Como no podía ser de otra manera, aquellos primeros 365 días terminan en suspenso sobre el destino de Laura, que esta secuela -todavía en el podio de Netflix- despacha con una oportuna elipsis y la instalación del secreto de un embarazo perdido. Con el correr de los minutos descubrimos que ni el embarazo ni el secreto importan demasiado, porque esta historia es aún más ridícula que la primera: hermanos gemelos, jardineros sexies, mafiosos españoles y Ferraris último modelo. Nuevamente la ecuación es “sexo+consumo”, ya sea en una luna de miel a bordo de un yate o en una huida a una isla paradisíaca por una infidelidad. Este devenir confirma que este nuevo estadio del softcore está más cerca de la telenovela en su versión más superficial y maniquea como lo ha sido la soap opera en la narrativa estadounidense, que de cualquier otro género adulto. Sus protagonistas se asemejan a modelos de ropa interior cuyas emociones se encarnan en los filtros digitales que median sus poses en esos exteriores de ensueño.
El éxito de esta incursión en un erotismo de tiempos de Instagram descubre que detrás de esa promesa de fantasías prohibidas asoma en realidad la consigna de un matrimonio felizmente consumidor y sexualmente saludable.

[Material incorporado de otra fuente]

-- ==== Sys2Proof/Machine/Vector.lean ====
section
/-!
DEFINITION. The instructions of the vector unit (spec 02): what each computes from its operands, and its meaning.
-/
namespace Sys2Proof.Machine

/-! ### Elements (R67) -/

/-- Element width of a type in bits. -/
def elW (t : Ty) : Nat :=
  match t with
  | .b64 | .i64 => 64 | .b16x2 | .i16x2 | .f16x2 | .bf16x2 | .b16 | .i16 => 16 | .b8x4 | .i8x4 | .b8 | .i8 => 8
  | .b128 => 128 | _ => 32
/-- Elements of a type. -/
def elN (t : Ty) : Nat := 32 * tyRegs t / elW t
def signedTy (t : Ty) : Bool := match t with | .i32 | .i16x2 | .i64 | .i8x4 | .i8 | .i16 => true | _ => false

/-- Element e of a value. -/
def el (w x e : Nat) : Nat := x / 2 ^ (w * e) % 2 ^ w
/-- Two's complement reading of `w` bits. -/
def sgn (w x : Nat) : Int := if x % 2 ^ w ≥ 2 ^ (w - 1) then (x % 2 ^ w : Int) - 2 ^ w else (x % 2 ^ w : Nat)
/-- An element's value by the signedness of the type. -/
def elVal (t : Ty) (x : Nat) : Int := if signedTy t then sgn (elW t) x else (x : Int)
/-- The low `w` bits of an exact value. -/
def low (w : Nat) (x : Int) : Nat := (x % (2 ^ w : Int)).toNat
/-- Smallest and largest value of an element (R74). -/
def minEl (t : Ty) : Int := if signedTy t then -(2 ^ (elW t - 1)) else 0
def maxEl (t : Ty) : Int := if signedTy t then 2 ^ (elW t - 1) - 1 else 2 ^ elW t - 1
def clampTo (lo hi x : Int) : Int := if x < lo then lo else if x > hi then hi else x
/-- An exact result delivered as an element, clamped with .sat, else modulo 2^W (R74). -/
def deliver (t : Ty) (sat : Bool) (x : Int) : Nat := low (elW t) (if sat then clampTo (minEl t) (maxEl t) x else x)

/-- Build a value from its elements. -/
def mapEl (w n : Nat) (f : Nat → Nat) : Nat := (List.range n).foldl (fun acc e => acc + f e % 2 ^ w * 2 ^ (w * e)) 0

/-- Integer function of two operands, element by element. -/
def int2 (t : Ty) (sat : Bool) (f : Int → Int → Int) (a b : Nat) : Nat :=
  mapEl (elW t) (elN t) fun e => deliver t sat (f (elVal t (el (elW t) a e)) (elVal t (el (elW t) b e)))
def int3 (t : Ty) (sat : Bool) (f : Int → Int → Int → Int) (a b c : Nat) : Nat :=
  mapEl (elW t) (elN t) fun e =>
    deliver t sat (f (elVal t (el (elW t) a e)) (elVal t (el (elW t) b e)) (elVal t (el (elW t) c e)))

/-- A result that is one register, pair or quad. -/
def res1 (t : Ty) (v : Nat) (fl : FFlags := 0) : Res := { d := [valueWords (tyRegs t) v], fl }

/-- Operand k of a list of source values. -/
def arg (vs : List Nat) (k : Nat) : Nat := (vs[k]?).getD 0

/-! ### Integer functions (R80-R88) -/

def evalIadd (t : Ty) (sat : Bool) (a b : Nat) : Nat := int2 t sat (· + ·) a b
def evalIsub (t : Ty) (sat : Bool) (a b : Nat) : Nat := int2 t sat (· - ·) a b
def evalImin (t : Ty) (a b : Nat) : Nat := int2 t false (fun x y => if x ≤ y then x else y) a b
def evalImax (t : Ty) (a b : Nat) : Nat := int2 t false (fun x y => if x ≥ y then x else y) a b
def evalIabsd (t : Ty) (a b : Nat) : Nat := int2 t false (fun x y => if x ≥ y then x - y else y - x) a b
def evalImul (t : Ty) (a b : Nat) : Nat := int2 t false (· * ·) a b
/-- Exact product of two 32-bit operands, as 64 bits (IMULW, IMULHI). -/
def evalProduct (t : Ty) (a b : Nat) : Nat := low 64 (elVal t a * elVal t b)
def evalImad (t : Ty) (sat : Bool) (a b c : Nat) : Nat := int3 t sat (fun x y z => x * y + z) a b c

/-- IDOT4 (R82). -/
def evalIdot4 (t : Ty) (sat : Bool) (a b c : Nat) : Nat :=
  let ct : Ty := dotTy t
  let dot := (List.range 4).foldl (fun acc e => acc + elVal t (el 8 a e) * elVal t (el 8 b e)) (0 : Int)
  deliver ct sat (elVal ct c + dot)

/-- Bitwise functions over the full width (R83). -/
def evalLogic (op : Nat) (t : Ty) (a b : Nat) : Nat :=
  let m := 2 ^ (32 * tyRegs t)
  match op with
  | 0 => a &&& b
  | 1 => a ||| b
  | 2 => a ^^^ b
  | _ => a &&& (m - 1 - b % m)

/-- Shifts (R84): 0 SHL, 1 SHR, 2 SAR. -/
def evalShift (op : Nat) (t : Ty) (wrap : Bool) (a b : Nat) : Nat :=
  let w := elW t
  mapEl w (elN t) fun e =>
    let x := el w a e
    let n0 := if elN t = 1 then b % 2 ^ 32 else el w b e
    let n := if wrap then n0 % w else n0
    match op with
    | 0 => if n ≥ w then 0 else x * 2 ^ n
    | 1 => if n ≥ w then 0 else x / 2 ^ n
    | _ => low w (if n ≥ w then (if x ≥ 2 ^ (w - 1) then -1 else 0) else sgn w x / 2 ^ n)

/-- FSHF (R85). -/
def evalFshf (rot sx : Bool) (a b c : Nat) : Nat :=
  let x := a + 2 ^ 32 * b
  let s := c % 64
  if rot then (x / 2 ^ s ||| x * 2 ^ (64 - s)) % 2 ^ 32
  else low 32 ((if sx then sgn 64 x else (x : Int)) / 2 ^ s)

/-- BFE (R86). -/
def evalBfe (t : Ty) (a b c : Nat) : Nat :=
  let w := elW t
  let pos := b % 256
  let len := min (c % 256) w
  if len = 0 then 0
  else
    let x := low len (elVal t a / 2 ^ pos)
    if signedTy t then low w (sgn len x) else x

/-- BFI (R86). -/
def evalBfi (t : Ty) (a b c : Nat) : Nat :=
  let w := elW t
  let pos := c % 256
  let len := min (c / 256 % 256) w
  let mask := (2 ^ len - 1) * 2 ^ pos % 2 ^ w
  (a &&& (2 ^ w - 1 - mask)) ||| (b * 2 ^ pos % 2 ^ w &&& mask)

/-- POPC, CLZ, BREV (R87). -/
def evalPopc (w a : Nat) : Nat := (List.range w).foldl (fun n k => n + a / 2 ^ k % 2) 0
def evalClz (w a : Nat) : Nat := if a % 2 ^ w = 0 then w else w - 1 - Nat.log2 (a % 2 ^ w)
def evalBrev (w a : Nat) : Nat := (List.range w).foldl (fun n k => n + a / 2 ^ k % 2 * 2 ^ (w - 1 - k)) 0

/-- PRMT (R88): mode 0 gen, 1 rev, 2 rot, 3 spl. -/
def evalPrmt (mode a b c : Nat) : Nat :=
  let x := a + 2 ^ 32 * b
  mapEl 8 4 fun i =>
    match mode with
    | 0 =>
      let ctl := el 8 c i
      let y := el 8 x (ctl % 8)
      match ctl / 16 % 4 with | 0 => y | 1 => 0 | 2 => 0xFF | _ => 255 - y
    | 1 => el 8 a (3 - i)
    | 2 => el 8 x ((c % 8 + i) % 8)
    | _ => el 8 a (c % 4)

/-- Integer conditions (R89): 0 eq, 1 ne, 2 lt, 3 le, 4 gt, 5 ge. -/
def intCond (cond : Nat) (x y : Int) : Bool :=
  match cond with | 0 => x = y | 1 => x ≠ y | 2 => x < y | 3 => x ≤ y | 4 => x > y | _ => x ≥ y

/-- A comparison combined with the predicate of field C (R89). -/
def combine (th : Thread) (c : Code) (x : Bool) : Bool :=
  let q := th.pred (pn c) != flag c.toNat 5
  if flag c.toNat 4 then x || q else x && q

/-- A predicate with the negation in bit 4 of its field (R90, R91). -/
def predField (th : Thread) (c : Code) : Bool := th.pred (pn c) != flag c.toNat 4

/-- PSETP's functions (R90). -/
def evalPsetp (fn : Nat) (a b c : Bool) : Bool :=
  match fn with
  | 0 => a && b && c
  | 1 => a || b || c
  | 2 => (a != b) != c
  | 3 => if c then a else b
  | _ => (a && b) || (a && c) || (b && c)

/-- LEA (R92). -/
def evalLea (t : Ty) (sh a b : Nat) : Nat := low 64 ((a : Int) + elVal t b * 2 ^ sh)

/-- IADDC (R93): the 33-bit sum. -/
def evalIaddc (sub cin carry : Bool) (a b : Nat) : Nat :=
  let ci := if cin then carry.toNat else sub.toNat
  a + (if sub then 2 ^ 32 - 1 - b else b) + ci

/-! ### Floating-point functions (R95-R108) -/

/-- Element format of a type. -/
def fmtOf (t : Ty) : Fmt := match t with | .f16x2 => .f16 | .bf16x2 => .bf16 | _ => .f32

/-- Results of every element as one value with the flags of all (R70). -/
def fEls (t : Ty) (f : Nat → FRes) : Res :=
  let w := elW t
  let rs := (List.range (elN t)).map f
  { d := [valueWords 1 ((rs.zipIdx).foldl (fun acc x => acc + x.1.val * 2 ^ (w * x.2)) 0)]
    fl := rs.foldl (fun acc x => acc ||| x.flags) 0 }

def satIf (f : Fmt) (sat : Bool) (x : FRes) : FRes := if sat then clamp01 f x else x
/-- Operand value of element e. -/
def fArg (t : Ty) (x e : Nat) : FVal := (fmtOf t).read (el (elW t) x e)

def evalFadd (t : Ty) (r : Rnd) (sat : Bool) (a b : Nat) : Res :=
  fEls t fun e => satIf (fmtOf t) sat (addVal (fmtOf t) r (fArg t a e) (fArg t b e))
def evalFsub (t : Ty) (r : Rnd) (sat : Bool) (a b : Nat) : Res :=
  fEls t fun e => satIf (fmtOf t) sat (addVal (fmtOf t) r (fArg t a e) (fArg t b e).negate)
def evalFmul (t : Ty) (r : Rnd) (sat : Bool) (a b : Nat) : Res :=
  fEls t fun e => satIf (fmtOf t) sat (mulVal (fmtOf t) r (fArg t a e) (fArg t b e))
def evalFfma (t : Ty) (r : Rnd) (sat : Bool) (a b c : Nat) : Res :=
  fEls t fun e => satIf (fmtOf t) sat (fmaVal (fmtOf t) r (fArg t a e) (fArg t b e) (fArg t c e))
def evalFminmax (t : Ty) (isMin : Bool) (a b : Nat) : Res :=
  fEls t fun e => minmaxBits (fmtOf t) isMin (el (elW t) a e) (el (elW t) b e)
def evalFsgn (t : Ty) (neg xor : Bool) (a b : Nat) : Res :=
  fEls t fun e => { val := fsgnBits (fmtOf t) neg xor (el (elW t) a e) (el (elW t) b e) }
def evalFclass (t : Ty) (a : Nat) : Res := fEls t fun e => { val := fclassBits (fmtOf t) (el (elW t) a e) }
def evalFrnd (t : Ty) (r : Rnd) (a : Nat) : Res := fEls t fun e => frndBits (fmtOf t) r (el (elW t) a e)
def evalFscale (t : Ty) (r : Rnd) (a b : Nat) : Res :=
  fEls t fun e => fscaleBits (fmtOf t) r (el (elW t) a e) (sgn (elW t) (el (elW t) b e))
def evalFxtr (t : Ty) (mant : Bool) (a : Nat) : Res :=
  fEls t fun e =>
    if mant then fxtrMant (fmtOf t) (el (elW t) a e)
    else
      let x := fxtrExp (fmtOf t) (elW t) (el (elW t) a e)
      { val := low (elW t) x.1, flags := x.2 }
def evalFdot2 (t : Ty) (r : Rnd) (sat : Bool) (a b c : Nat) : Res :=
  let x := satIf .f32 sat (fdot2 r (fArg t a 0) (fArg t b 0) (fArg t a 1) (fArg t b 1) (Fmt.f32.read c))
  res1 .f32 x.val x.flags

/-- CVT (Table 2.9): source type `st`, destination type `dt`. -/
def evalCvt (st dt : Ty) (r : Rnd) (f0 : Bool) (a b : Nat) : Res :=
  let isF := fun (t : Ty) => match t with | .f32 | .f16x2 | .bf16x2 => true | _ => false
  if isF st && !isF dt then
    if st = .f32 then
      let x := floatToInt r (Fmt.f32.read a) (minEl dt) (maxEl dt)
      res1 dt (low (elW dt) x.1) x.2
    else fEls dt fun e =>
      let x := floatToInt r (fArg st a e) (minEl dt) (maxEl dt)
      { val := low 16 x.1, flags := x.2 }
  else if !isF st && isF dt then
    if dt = .f32 then
      let x := intToFloat .f32 r (elVal st a)
      res1 .f32 x.val x.flags
    else fEls dt fun e => intToFloat (fmtOf dt) r (elVal st (el 16 a e))
  else if isF st then
    if dt = .f32 then
      let x := convVal .f32 r false (fArg st a f0.toNat)
      res1 .f32 x.val x.flags
    else if st = .f32 then fEls dt fun e => convVal (fmtOf dt) r f0 (Fmt.f32.read (if e = 0 then a else b))
    else fEls dt fun e => convVal (fmtOf dt) r f0 (fArg st a e)
  else if tyRegs dt = 2 then res1 dt (low 64 (elVal st a))
  else res1 dt (deliver dt f0 (elVal st a))

/-- PACK (R107). -/
def evalPack (t : Ty) (sat : Bool) (a b : Nat) : Nat :=
  let src := wideTy t
  if elN t = 2 then
    mapEl 16 2 fun e => deliver t sat (elVal src (if e = 0 then a else b))
  else mapEl 8 4 fun e => deliver t sat (elVal src (el 16 (if e < 2 then a else b) (e % 2)))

Al igual que la saga Crepúsculo había sido una reconversión del vampirismo a su versión célibe y conservadora –con una inmortalidad melancólica y despojada de cualquier anhelo de transgresión– esta heredera de Cincuenta sombras de Grey se apropia de ese melodrama de hoteles boutiques y autos último modelo para convertir el sueño de independencia de una chica polaca en el matrimonio con un capo mafia seductor y multimillonario. No hay mucho más que eso en la nueva 365 días: Aquel día: toda la intriga de los gemelos y las disputas de los clanes mafiosos tiene una construcción torpe e inverosímil, el clímax de peleas en ralenti y morisquetas en cuevas desiertas resulta entre catastrófico y risible, y el intento de humor con la segunda pareja que forman los mejores amigos Olga y Doménico, un chiste sin demasiada gracia.
El resultado es el de un algoritmo no demasiado audaz ni emancipador.